theorem moveTile_frame {fm : List Part} {b0 : State} (k : Nat) (s : State) (site : Nat)
    (hfr : Frame fm b0 s) (hfm : Part.sub [.regs, .tiles, .reports, .stk, .log] fm = true) : Frame fm b0 (moveTile k s site) := by
  unfold moveTile
  repeat' first
    | with_reducible assumption
    | exact Part.sub_trans (by decide) hfm
    | with_reducible intro _
    | (extract_lets +onlyGivenNames x; refine (fun hx => ?_ : (Frame fm b0 x) → _) ?_; (on_goal 2 => unfold x); all_goals clear_value x)
    | (extract_lets +onlyGivenNames x; refine (fun hx => ?_ : (Frame fm b0 x.1) → _) ?_; (on_goal 2 => unfold x); all_goals clear_value x)
    | (extract_lets +onlyGivenNames x; refine (fun hx => ?_ : (tileSafe x = true) → _) ?_; (on_goal 2 => unfold x); all_goals clear_value x)
    | (extract_lets +onlyGivenNames x; refine (fun hx => ?_ : (tileSafe x.1 = true) → _) ?_; (on_goal 2 => unfold x); all_goals clear_value x)
    | (extract_lets +onlyGivenNames x; refine (fun hx => ?_ : (FrameOpt fm b0 x) → _) ?_; (on_goal 2 => unfold x); all_goals clear_value x)
    | (extract_lets +onlyGivenNames x; refine (fun hx => ?_ : (Frame fm b0 x.st) → _) ?_; (on_goal 2 => unfold x); all_goals clear_value x)
    | extract_lets +onlyGivenNames x
    | with_reducible apply changeSite_frame
    | with_reducible apply restartHands_frame
    | with_reducible apply applyTrims_safe
    | with_reducible apply Frame.ite
    | split
    | (extract_lets +onlyGivenNames x; refine (fun hx => ?_ : (SafeParts b0 → tileSafe x = true) → _) ?_; (on_goal 2 => unfold x); all_goals clear_value x)
    | (extract_lets +onlyGivenNames x; refine (fun hx => ?_ : (SafeParts b0 → tileSafe x.1 = true) → _) ?_; (on_goal 2 => unfold x); all_goals clear_value x)
    | (refine SafeParts.tileAt (Frame.safe (m := fm) ?_ ‹SafeParts b0›) _ _)
    | with_reducible exact (‹SafeParts _ → tileSafe _ = true› ‹_›)
    | with_reducible exact .inl rfl

theorem moveReference_frame {fm : List Part} {b0 : State} (k : Nat) (s : State) (i : Nat) (free : Bool)
    (hfr : Frame fm b0 s) (hfm : Part.sub [.regs, .stk] fm = true) : Frame fm b0 (moveReference k s i free) := by
  unfold moveReference
  repeat' first
    | with_reducible assumption
    | exact Part.sub_trans (by decide) hfm
    | with_reducible intro _
    | (extract_lets +onlyGivenNames x; refine (fun hx => ?_ : (Frame fm b0 x) → _) ?_; (on_goal 2 => unfold x); all_goals clear_value x)
    | (extract_lets +onlyGivenNames x; refine (fun hx => ?_ : (Frame fm b0 x.1) → _) ?_; (on_goal 2 => unfold x); all_goals clear_value x)
    | (extract_lets +onlyGivenNames x; refine (fun hx => ?_ : (tileSafe x = true) → _) ?_; (on_goal 2 => unfold x); all_goals clear_value x)
    | (extract_lets +onlyGivenNames x; refine (fun hx => ?_ : (tileSafe x.1 = true) → _) ?_; (on_goal 2 => unfold x); all_goals clear_value x)
    | (extract_lets +onlyGivenNames x; refine (fun hx => ?_ : (FrameOpt fm b0 x) → _) ?_; (on_goal 2 => unfold x); all_goals clear_value x)
    | (extract_lets +onlyGivenNames x; refine (fun hx => ?_ : (Frame fm b0 x.st) → _) ?_; (on_goal 2 => unfold x); all_goals clear_value x)
    | extract_lets +onlyGivenNames x
    | with_reducible apply restartHands_frame
    | with_reducible apply putStk_frame
    | with_reducible apply Frame.foldl
    | with_reducible apply Frame.foldlFst
    | with_reducible apply Frame.ite
    | split
    | ((conv in State.mk _ _ _ _ _ _ _ _ _ _ _ _ _ _ _ _ _ _ _ _ _ _ _ _ _ => skip); with_reducible apply Frame.upd)
    | with_reducible exact .inr rfl
    | exact .inl (Part.sub_has _ hfm (by decide))
    | exact .inl ⟨Part.sub_has _ hfm (by decide), fun h => h⟩
    | exact .inl ⟨Part.sub_has _ hfm (by decide), fun h => by simpa only [List.length_set, List.length_map, List.length_zipIdx] using h⟩
    | exact .inl ⟨Part.sub_has _ hfm (by decide), fun h => mapSet_wf _ _ _ _ h⟩

theorem moveTrims_frame {fm : List Part} {b0 : State} (s : State) (k : Nat)
    (hfr : Frame fm b0 s) (hfm : Part.sub [.regs, .tiles, .reports, .stk, .log] fm = true) : Frame fm b0 (moveTrims s k) := by
  unfold moveTrims
  repeat' first
    | with_reducible assumption
    | exact Part.sub_trans (by decide) hfm
    | with_reducible intro _
    | extract_lets +onlyGivenNames x
    | with_reducible apply moveReference_frame
    | with_reducible apply moveTile_frame
    | with_reducible apply takeTargets_frame
    | with_reducible apply Frame.foldl
    | with_reducible apply Frame.ite

theorem sextantBoundary_frame {fm : List Part} {b0 : State} (s : State) (k : Nat)
    (hfr : Frame fm b0 s) (hfm : Part.sub [.regs, .tiles, .reports, .stk, .log] fm = true) : Frame fm b0 (sextantBoundary s k) := by
  unfold sextantBoundary
  repeat' first
    | with_reducible assumption
    | exact Part.sub_trans (by decide) hfm
    | with_reducible intro _
    | (extract_lets +onlyGivenNames x; refine (fun hx => ?_ : (Frame fm b0 x) → _) ?_; (on_goal 2 => unfold x); all_goals clear_value x)
    | (extract_lets +onlyGivenNames x; refine (fun hx => ?_ : (Frame fm b0 x.1) → _) ?_; (on_goal 2 => unfold x); all_goals clear_value x)
    | (extract_lets +onlyGivenNames x; refine (fun hx => ?_ : (tileSafe x = true) → _) ?_; (on_goal 2 => unfold x); all_goals clear_value x)
    | (extract_lets +onlyGivenNames x; refine (fun hx => ?_ : (tileSafe x.1 = true) → _) ?_; (on_goal 2 => unfold x); all_goals clear_value x)
    | (extract_lets +onlyGivenNames x; refine (fun hx => ?_ : (FrameOpt fm b0 x) → _) ?_; (on_goal 2 => unfold x); all_goals clear_value x)
    | (extract_lets +onlyGivenNames x; refine (fun hx => ?_ : (Frame fm b0 x.st) → _) ?_; (on_goal 2 => unfold x); all_goals clear_value x)
    | extract_lets +onlyGivenNames x
    | with_reducible apply putStk_frame
    | with_reducible apply showSextant_frame
    | with_reducible apply restartPass_frame
    | with_reducible apply moveTrims_frame
    | with_reducible apply rbump_frame
    | with_reducible apply Frame.ite
    | split
    | ((conv in State.mk _ _ _ _ _ _ _ _ _ _ _ _ _ _ _ _ _ _ _ _ _ _ _ _ _ => skip); with_reducible apply Frame.upd)
    | with_reducible exact .inr rfl
    | exact .inl (Part.sub_has _ hfm (by decide))
    | exact .inl ⟨Part.sub_has _ hfm (by decide), fun h => h⟩
    | exact .inl ⟨Part.sub_has _ hfm (by decide), fun h => by simpa only [List.length_set, List.length_map, List.length_zipIdx] using h⟩

theorem chooseTable_frame {fm : List Part} {b0 : State} (s : State) (k : Nat)
    (hfr : Frame fm b0 s) (hfm : Part.sub [.regs, .stk] fm = true) : Frame fm b0 (chooseTable s k) := by
  unfold chooseTable
  repeat' first
    | with_reducible assumption
    | exact Part.sub_trans (by decide) hfm
    | with_reducible intro _
    | (extract_lets +onlyGivenNames x; refine (fun hx => ?_ : (Frame fm b0 x) → _) ?_; (on_goal 2 => unfold x); all_goals clear_value x)
    | (extract_lets +onlyGivenNames x; refine (fun hx => ?_ : (Frame fm b0 x.1) → _) ?_; (on_goal 2 => unfold x); all_goals clear_value x)
    | (extract_lets +onlyGivenNames x; refine (fun hx => ?_ : (tileSafe x = true) → _) ?_; (on_goal 2 => unfold x); all_goals clear_value x)
    | (extract_lets +onlyGivenNames x; refine (fun hx => ?_ : (tileSafe x.1 = true) → _) ?_; (on_goal 2 => unfold x); all_goals clear_value x)
    | (extract_lets +onlyGivenNames x; refine (fun hx => ?_ : (FrameOpt fm b0 x) → _) ?_; (on_goal 2 => unfold x); all_goals clear_value x)
    | (extract_lets +onlyGivenNames x; refine (fun hx => ?_ : (Frame fm b0 x.st) → _) ?_; (on_goal 2 => unfold x); all_goals clear_value x)
    | extract_lets +onlyGivenNames x
    | with_reducible apply rput_frame
    | with_reducible apply putStk_frame
    | with_reducible apply Frame.ite
    | (with_reducible refine Frame.ofPair ‹_ = (_, _)› ?_)
    | split
    | ((conv in State.mk _ _ _ _ _ _ _ _ _ _ _ _ _ _ _ _ _ _ _ _ _ _ _ _ _ => skip); with_reducible apply Frame.upd)
    | with_reducible exact .inr rfl
    | exact .inl (Part.sub_has _ hfm (by decide))
    | exact .inl ⟨Part.sub_has _ hfm (by decide), fun h => h⟩
    | exact .inl ⟨Part.sub_has _ hfm (by decide), fun h => by simpa only [List.length_set, List.length_map, List.length_zipIdx] using h⟩

theorem loadTable_frame {fm : List Part} {b0 : State} (s : State) (k : Nat)
    (hfr : Frame fm b0 s) (hfm : Part.sub [.stk] fm = true) : Frame fm b0 (loadTable s k) := by
  unfold loadTable
  repeat' first
    | with_reducible assumption
    | exact Part.sub_trans (by decide) hfm
    | with_reducible intro _
    | (extract_lets +onlyGivenNames x; refine (fun hx => ?_ : (Frame fm b0 x) → _) ?_; (on_goal 2 => unfold x); all_goals clear_value x)
    | (extract_lets +onlyGivenNames x; refine (fun hx => ?_ : (Frame fm b0 x.1) → _) ?_; (on_goal 2 => unfold x); all_goals clear_value x)
    | (extract_lets +onlyGivenNames x; refine (fun hx => ?_ : (tileSafe x = true) → _) ?_; (on_goal 2 => unfold x); all_goals clear_value x)
    | (extract_lets +onlyGivenNames x; refine (fun hx => ?_ : (tileSafe x.1 = true) → _) ?_; (on_goal 2 => unfold x); all_goals clear_value x)
    | (extract_lets +onlyGivenNames x; refine (fun hx => ?_ : (FrameOpt fm b0 x) → _) ?_; (on_goal 2 => unfold x); all_goals clear_value x)
    | (extract_lets +onlyGivenNames x; refine (fun hx => ?_ : (Frame fm b0 x.st) → _) ?_; (on_goal 2 => unfold x); all_goals clear_value x)
    | extract_lets +onlyGivenNames x
    | with_reducible apply putStk_frame
    | with_reducible apply Frame.ite
    | (with_reducible refine Frame.ofPair ‹_ = (_, _)› ?_)
    | split
    | ((conv in State.mk _ _ _ _ _ _ _ _ _ _ _ _ _ _ _ _ _ _ _ _ _ _ _ _ _ => skip); with_reducible apply Frame.upd)
    | with_reducible exact .inr rfl
    | exact .inl (Part.sub_has _ hfm (by decide))
    | exact .inl ⟨Part.sub_has _ hfm (by decide), fun h => h⟩
    | exact .inl ⟨Part.sub_has _ hfm (by decide), fun h => by simpa only [List.length_set, List.length_map, List.length_zipIdx] using h⟩

theorem writeFixReq_frame {fm : List Part} {b0 : State} (s : State) (k : Nat)
    (hfr : Frame fm b0 s) (hfm : Part.sub [.regs, .tiles, .stk, .pwr] fm = true) : Frame fm b0 (writeFixReq s k) := by
  unfold writeFixReq
  repeat' first
    | with_reducible assumption
    | exact Part.sub_trans (by decide) hfm
    | extract_lets +onlyGivenNames x
    | with_reducible apply trigger_frame
    | with_reducible apply rset_frame
    | with_reducible apply Frame.ite

theorem execFixReq_frame {fm : List Part} {b0 : State} (k : BitVec 3) (s : State)
    (hfr : Frame fm b0 s) (hfm : Part.sub [.regs, .tiles, .stk, .pwr] fm = true) : FrameOut fm b0 (execFixReq k s) := by
  unfold execFixReq
  repeat' first
    | with_reducible assumption
    | extract_lets +onlyGivenNames x
    | with_reducible apply FrameOut.next
    | with_reducible apply writeFixReq_frame

theorem execSxtLock_frame {fm : List Part} {b0 : State} (k : BitVec 3) (s : State)
    (hfr : Frame fm b0 s) (hfm : Part.sub [.regs] fm = true) : FrameOut fm b0 (execSxtLock k s) := by
  unfold execSxtLock
  repeat' first
    | with_reducible assumption
    | extract_lets +onlyGivenNames x
    | with_reducible apply FrameOut.next
    | with_reducible apply rset_frame
    | with_reducible apply Frame.ite

theorem openDog_frame {fm : List Part} {b0 : State} (s : State) (k till : Nat)
    (hfr : Frame fm b0 s) (hfm : Part.sub [.stk] fm = true) : Frame fm b0 (openDog s k till) := by
  unfold openDog
  repeat' first
    | with_reducible assumption
    | exact Part.sub_trans (by decide) hfm
    | with_reducible intro _
    | with_reducible apply putSequencer_frame
    | with_reducible apply Frame.foldl
    | with_reducible apply Frame.foldlFst
    | with_reducible apply Frame.ite
    | split
    | ((conv in State.mk _ _ _ _ _ _ _ _ _ _ _ _ _ _ _ _ _ _ _ _ _ _ _ _ _ => skip); with_reducible apply Frame.upd)
    | with_reducible exact .inr rfl
    | exact .inl (Part.sub_has _ hfm (by decide))
    | exact .inl ⟨Part.sub_has _ hfm (by decide), fun h => h⟩
    | exact .inl ⟨Part.sub_has _ hfm (by decide), fun h => by simpa only [List.length_set, List.length_map, List.length_zipIdx] using h⟩
    | ((conv in Tile.mk _ _ _ _ _ _ _ _ _ _ _ _ _ _ _ _ _ _ _ _ _ _ _ _ _ _ _ _ _ _ _ _ _ _ _ _ _ _ _ _ => skip); with_reducible apply tileSafe_upd)
    | with_reducible exact .inl rfl
    | (refine SafeParts.tileAt (Frame.safe (m := fm) ?_ ‹SafeParts b0›) _ _)
    | with_reducible exact (‹SafeParts _ → tileSafe _ = true› ‹_›)

theorem execDogSlot_frame {fm : List Part} {b0 : State} (k : BitVec 3) (s : State)
    (hfr : Frame fm b0 s) (hfm : Part.sub [.cyc, .tick, .tfrac, .tiles, .stk, .pwr] fm = true) : FrameOut fm b0 (execDogSlot k s) := by
  unfold execDogSlot
  repeat' first
    | with_reducible assumption
    | exact Part.sub_trans (by decide) hfm
    | with_reducible intro _
    | (extract_lets +onlyGivenNames x; refine (fun hx => ?_ : (Frame fm b0 x) → _) ?_; (on_goal 2 => unfold x); all_goals clear_value x)
    | (extract_lets +onlyGivenNames x; refine (fun hx => ?_ : (Frame fm b0 x.1) → _) ?_; (on_goal 2 => unfold x); all_goals clear_value x)
    | (extract_lets +onlyGivenNames x; refine (fun hx => ?_ : (tileSafe x = true) → _) ?_; (on_goal 2 => unfold x); all_goals clear_value x)
    | (extract_lets +onlyGivenNames x; refine (fun hx => ?_ : (tileSafe x.1 = true) → _) ?_; (on_goal 2 => unfold x); all_goals clear_value x)
    | (extract_lets +onlyGivenNames x; refine (fun hx => ?_ : (FrameOpt fm b0 x) → _) ?_; (on_goal 2 => unfold x); all_goals clear_value x)
    | (extract_lets +onlyGivenNames x; refine (fun hx => ?_ : (Frame fm b0 x.st) → _) ?_; (on_goal 2 => unfold x); all_goals clear_value x)
    | extract_lets +onlyGivenNames x
    | with_reducible apply FrameOut.next
    | with_reducible apply elapseTo_frame
    | with_reducible apply putStk_frame
    | with_reducible apply wakeSites_frame
    | with_reducible apply pickSight_frame
    | with_reducible apply openDog_frame
    | with_reducible apply Frame.ite
    | (with_reducible refine Frame.ofPair ‹_ = (_, _)› ?_)
    | split
    | ((conv in State.mk _ _ _ _ _ _ _ _ _ _ _ _ _ _ _ _ _ _ _ _ _ _ _ _ _ => skip); with_reducible apply Frame.upd)
    | with_reducible exact .inr rfl
    | exact .inl (Part.sub_has _ hfm (by decide))
    | exact .inl ⟨Part.sub_has _ hfm (by decide), fun h => h⟩
    | exact .inl ⟨Part.sub_has _ hfm (by decide), fun h => by simpa only [List.length_set, List.length_map, List.length_zipIdx] using h⟩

- WHAT THE EXERCISE ASKS
Read the listing. Report every line that includes the word "reports".

- REPLY
    (hfr : Frame fm b0 s) (hfm : Part.sub [.regs, .tiles, .reports, .stk, .log] fm = true) : Frame fm b0 (moveTile k s site) := by
    (hfr : Frame fm b0 s) (hfm : Part.sub [.regs, .tiles, .reports, .stk, .log] fm = true) : Frame fm b0 (moveTrims s k) := by
    (hfr : Frame fm b0 s) (hfm : Part.sub [.regs, .tiles, .reports, .stk, .log] fm = true) : Frame fm b0 (sextantBoundary s k) := by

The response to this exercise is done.